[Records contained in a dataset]
____
/-- The Spindle array at reset.
DESIGN CHOICE: log entry 8. -/
def SpinState.init : SpinState :=
  { s := Vector.replicate 32 0, v := Vector.replicate 32 (Vector.replicate 128 .zero)
    msk := Vector.replicate 8 (Vector.replicate 128 0)
    mx := Vector.replicate 4 (Vector.replicate 128 (Vector.replicate 8 .zero))
    flags := Vector.replicate 128 .none, loops := [], pc := 0, use := 0, ready := [], trim := none
    emitted := false, ctlRec := Vector.replicate 16 none, estGap := 0, estRan := false, fastRan := false, runPend := false
    stopPend := false, stopAt := none
    stLeft := 0, stPend := false, stateDig := none, swapAt := none
    refProg := false }

/-- BFP zero (R206). -/
def bfpZero : Word := 0x80

/-- The supervision of a source at reset.
DESIGN CHOICE: log entry 8. -/
def RefWatch.init : RefWatch := ⟨[], 0, 0, 0, true, false, []⟩

/-- The loop of the reference program at reset.
DESIGN CHOICE: log entry 8. -/
def RefLoop.init : RefLoop :=
  { runWas := 0, iM := bfpZero, vBus := bfpZero, iP1 := bfpZero, u := bfpZero, dH := bfpZero, cH := bfpZero, law := false
    lawTaken := false, blend := 0, refSrc := .hostSetpoint, bandBad := 0, ladder := 0, predict := 0, src := 0, next := none
    offset := bfpZero, q := bfpZero, r2 := bfpZero, r2nd := bfpZero, r2plain := bfpZero, nd := [], p := bfpZero, v := bfpZero, a := bfpZero
    target := bfpZero, held := false, injUsed := none, injOn := false, trimNode := none }

/-- The sums of a lea at reset.
DESIGN CHOICE: log entry 8. -/
def LeaSum.init : LeaSum := ⟨[], bfpZero, []⟩

/-- A cell at reset.
DESIGN CHOICE: log entry 8. -/
def CellEst.init : CellEst :=
  { soc := bfpZero, v1 := bfpZero, p00 := bfpZero, p01 := bfpZero, p11 := bfpZero, ready := false, cap := bfpZero, gates := 0
    calm := 0, bits := 0, pred := bfpZero, corr := bfpZero, tap := none, bleed := false, anchor := none, leakSoc := bfpZero
    leakQ := bfpZero, leakBad := false, r0 := none, r0Was := none, rBol := none, rRef := none, temp := none, offset := bfpZero
    rise := bfpZero, hiRun := 0, loRun := 0, flags := 0, sohR := bfpZero, lea := .init, leaRep := 0, short := false }

/-- A thermal position at reset.
DESIGN CHOICE: log entry 8. -/
def ThermEst.init : ThermEst := ⟨0, 0, [], 0, 0, none, bfpZero, bfpZero, [], 0, 0, 0, 0, none⟩

/-- A node of the estimation at reset.
DESIGN CHOICE: log entry 8. -/
def NodeEst.init : NodeEst :=
  { cells := Vector.replicate 6 .init, y := bfpZero, yAt := [], charge := bfpZero, lastAt := none, vTerm := none, mask := 0
    seq := 0, maskNs := 0, owReq := false, wires := Vector.replicate 7 0, signs := Vector.replicate 7 0, owBase := none
    owTest := none, hard := false, die := 0, thA := .init, thB := .init, noTemp := 0, lost := false, lea := .init, leaN := 0, hank := []
    reinit := 0, thNow := bfpZero }

/-- The estimation of the string at reset.
DESIGN CHOICE: log entry 8. -/
def EstGlobal.init : EstGlobal :=
  { secNs := 0, leakNs := 0, modeAt := none, leas := 0, leaMeans := [], hold := 0, holdDis := bfpZero, holdChg := bfpZero
    fChg := bfpZero, fDis := bfpZero, level := 0, below := 0, leaCount := 0, iDis := bfpZero, iChg := bfpZero, leaOn := false
    leaSq := Vector.replicate 128 bfpZero }

/-- The reference program's memory at reset.
DESIGN CHOICE: log entry 8. -/
def RefProgState.init : RefProgState :=
  { loop := .init, watch := Vector.replicate 3 .init, disagree := 0, disputed := none, params := [], est := [], prot := []
    nodes := Vector.replicate 128 .init, glob := .init, stopReq := 0 }

/-- A port at reset.
DESIGN CHOICE: log entry 8. -/
def PortState.init : PortState := ⟨0, 0, false, false, [], [], 0, false⟩

/-- Nothing on the wires: no lock, no node. -/
def noWalk : WalkResult := ⟨false, 0, 0, false, 0, 0, [], ⟨[], []⟩⟩

/-- The chain at reset.
DESIGN CHOICE: log entry 8. -/
def ChainState.init : ChainState :=
  { portA := .init, portB := .init, nodes := Vector.replicate 128 .init, ids := []
    lastSlot := Vector.replicate 128 none, lastRec := Vector.replicate 128 none
    slotAge := Vector.replicate 128 0, recAge := Vector.replicate 128 0, bothEnds := Vector.replicate 128 0
    rejoined := [], isolated := [], breakPend := false, frozen := false, lastMgmt := none, trans := 0, walkNo := 0
    job := none, found := noWalk, loaded := ⟨[], []⟩ }

/-- The sense interface at reset.
DESIGN CHOICE: log entry 8. -/
def SenseState.init : SenseState :=
  { frozen := false, data := none, pending := none, limits := 0, forceNs := 0, expired := false, isoNs := 0
    isoBrk := false, isoNowBrk := false, capHead := 0, capTotal := 0, capTrig := none, capTrigAt := [], capPrev := [], capStat := 0
    sc900 := 0, scGap := false, shTemp := 0, shRecord := [], fgLimNs := none, shBadNs := none, fgScaling := none, sweep := [], sweepAbort := false
    reqSeen := Vector.replicate 128 0, backRun := Vector.replicate 128 0, backFrom := 0, demSeq := 0, substSeen := [], warnSeen := [] }

/-- The pair at reset.
DESIGN CHOICE: log entry 8. -/
def PairState.init : PairState :=
  { formed := false, settle := false, settled := false, settleNs := 0, releasedNs := none, noticeNs := none, noticeCause := none
    handoverAt := none, cycleRx := none, cycleLate := false, cycleGap := 0, partnerLost := false, partnerClaim := false
    claimSeen := none, trainSeen := none, alike := false
    partnerProg := 0, partnerBank := 0, partnerSt := 0, cmdxRx := none, cmdxTime := false, slotxSlots := [], slotxRecs := []
    digIn := none, digOut := none, digState := none, runIn := 0, runOut := 0, runCmd := 0, stateOk := false
    divNotReady := false, resync := none, resyncEnd := none, resyncFails := 0, resyncRetry := false
    storeQueue := [], snapAt := 0, mirror := [], mirrorSeq := 0, xlSeq := 0, leaseSent := none, leaseNs := 0, notReady := false, readyWait := 0 }

/-- The host interface at reset.
DESIGN CHOICE: log entry 8. -/
def HostState.init : HostState :=
  { cages := Vector.replicate 2 ⟨false, true, true⟩, sessions := [], seen := [], buckets := Vector.replicate 8 ⟨0, 0⟩
    window := Vector.replicate 2 (0, 0), icmpAt := []
    streamSeq := Vector.replicate 16 0, streamSkip := Vector.replicate 16 0, opQueue := []
    opMaster := Vector.replicate 16 0, opRest := Vector.replicate 16 [], opDone := []
    mbxOrder := [], mbxMaster := Vector.replicate 16 0, mbxNs := Vector.replicate 16 0, mbxOrphan := [] }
____
» What is expected:
Take every line from the data that contains the word "estimation".

» Response for this exercise:
/-- A node of the estimation at reset.
/-- The estimation of the string at reset.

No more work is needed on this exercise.